[[ THE INPUT, beginning ]]

-- ==== Sys2Proof/Machine/Operands.lean ====
section
/-! DEFINITION. The operand forms: for each record format (`30_encoding.md` R47) the checks of `ARG` and `LEN` in their
fixed order (`60_exceptions.md` R104) and the operands its payload is cut into (`30_encoding.md` R50), and the
phase check of the sponge commands. Each form takes the rest of the command as its last argument. -/

namespace Sys2Proof.Machine

/-- `ARG` must be 0 (`30_encoding.md` R47, `60_exceptions.md` R102). -/
def withZeroArg (arg : Byte) (s : State) (k : Result) : Result :=
  if arg = 0 then k else raise .illegalOperand s

/-- The payload must be `n` bytes long (`60_exceptions.md` R102). -/
def withLength (n : Nat) (payload : List Byte) (s : State) (k : Result) : Result :=
  if payload.length = n then k else raise .badLength s

/-- Format `Z`: no operand. -/
def withNone (arg : Byte) (payload : List Byte) (s : State) (k : Result) : Result :=
  withZeroArg arg s (withLength 0 payload s k)

/-- Format `S`: the first and the second payload word (`30_encoding.md` R50). -/
def withScalars (arg : Byte) (payload : List Byte) (s : State) (k : Word → Word → Result) : Result :=
  withZeroArg arg s (withLength 16 payload s (k (wordAt payload 0) (wordAt payload 1)))

/-- Format `V`: payload word `i` is element `i` of the vector (`30_encoding.md` R50). -/
def withVector (arg : Byte) (payload : List Byte) (s : State) (k : Lanes → Result) : Result :=
  withZeroArg arg s (withLength 96 payload s (k (lanesOf payload)))

/-- Format `VR`: `ARG` is the round index, 0 .. 6 (`30_encoding.md` R47, R50). -/
def withVectorRound (arg : Byte) (payload : List Byte) (s : State) (k : Fin 7 → Lanes → Result) : Result :=
  if h : arg.toNat < 7 then withLength 96 payload s (k ⟨arg.toNat, h⟩ (lanesOf payload))
  else raise .illegalOperand s

/-- Format `I`: the payload is the data; every length is allowed (`30_encoding.md` R47). -/
def withBytesIn (arg : Byte) (payload : List Byte) (s : State) (k : List Byte → Result) : Result :=
  withZeroArg arg s (k payload)

/-- Format `X`: `LEN` is the number of bytes wanted; every length is allowed (`30_encoding.md` R47). -/
def withBytesOut (arg : Byte) (len : BitVec 16) (s : State) (k : Nat → Result) : Result :=
  withZeroArg arg s (k len.toNat)

/-- A sponge command in the wrong phase faults (`60_exceptions.md` R103). The check stands after those of the header
(`60_exceptions.md` R104). -/
def withPhase (need : Phase) (s : State) (k : Result) : Result :=
  if s.ctx.phase = need then k else raise .illegalState s

/-- The response of a command whose result is one word (`30_encoding.md` R56). -/
def respondWord (w : Word) (s : State) : Result := respond (le64inv w) s

/-- The response of a command whose result is a vector (`30_encoding.md` R56). -/
def respondLanes (y : Lanes) (s : State) : Result := respond (bufOf y) s

end Sys2Proof.Machine
end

[[ THE INPUT, end ]]

* **HOW TO COMPLETE THIS TASK**:
Retype the records in full, keeping every word as it is.

* **SOLUTION TO THIS PROBLEM**:
-- ==== Sys2Proof/Machine/Operands.lean ====
section
/-! DEFINITION. The operand forms: for each record format (`30_encoding.md` R47) the checks of `ARG` and `LEN` in their
fixed order (`60_exceptions.md` R104) and the operands its payload is cut into (`30_encoding.md` R50), and the
phase check of the sponge commands. Each form takes the rest of the command as its last argument. -/

namespace Sys2Proof.Machine

/-- `ARG` must be 0 (`30_encoding.md` R47, `60_exceptions.md` R102). -/
def withZeroArg (arg : Byte) (s : State) (k : Result) : Result :=
  if arg = 0 then k else raise .illegalOperand s

/-- The payload must be `n` bytes long (`60_exceptions.md` R102). -/
def withLength (n : Nat) (payload : List Byte) (s : State) (k : Result) : Result :=
  if payload.length = n then k else raise .badLength s

/-- Format `Z`: no operand. -/
def withNone (arg : Byte) (payload : List Byte) (s : State) (k : Result) : Result :=
  withZeroArg arg s (withLength 0 payload s k)

/-- Format `S`: the first and the second payload word (`30_encoding.md` R50). -/
def withScalars (arg : Byte) (payload : List Byte) (s : State) (k : Word → Word → Result) : Result :=
  withZeroArg arg s (withLength 16 payload s (k (wordAt payload 0) (wordAt payload 1)))

/-- Format `V`: payload word `i` is element `i` of the vector (`30_encoding.md` R50). -/
def withVector (arg : Byte) (payload : List Byte) (s : State) (k : Lanes → Result) : Result :=
  withZeroArg arg s (withLength 96 payload s (k (lanesOf payload)))

/-- Format `VR`: `ARG` is the round index, 0 .. 6 (`30_encoding.md` R47, R50). -/
def withVectorRound (arg : Byte) (payload : List Byte) (s : State) (k : Fin 7 → Lanes → Result) : Result :=
  if h : arg.toNat < 7 then withLength 96 payload s (k ⟨arg.toNat, h⟩ (lanesOf payload))
  else raise .illegalOperand s

/-- Format `I`: the payload is the data; every length is allowed (`30_encoding.md` R47). -/
def withBytesIn (arg : Byte) (payload : List Byte) (s : State) (k : List Byte → Result) : Result :=
  withZeroArg arg s (k payload)

/-- Format `X`: `LEN` is the number of bytes wanted; every length is allowed (`30_encoding.md` R47). -/
def withBytesOut (arg : Byte) (len : BitVec 16) (s : State) (k : Nat → Result) : Result :=
  withZeroArg arg s (k len.toNat)

/-- A sponge command in the wrong phase faults (`60_exceptions.md` R103). The check stands after those of the header
(`60_exceptions.md` R104). -/
def withPhase (need : Phase) (s : State) (k : Result) : Result :=
  if s.ctx.phase = need then k else raise .illegalState s

/-- The response of a command whose result is one word (`30_encoding.md` R56). -/
def respondWord (w : Word) (s : State) : Result := respond (le64inv w) s

/-- The response of a command whose result is a vector (`30_encoding.md` R56). -/
def respondLanes (y : Lanes) (s : State) : Result := respond (bufOf y) s

end Sys2Proof.Machine
end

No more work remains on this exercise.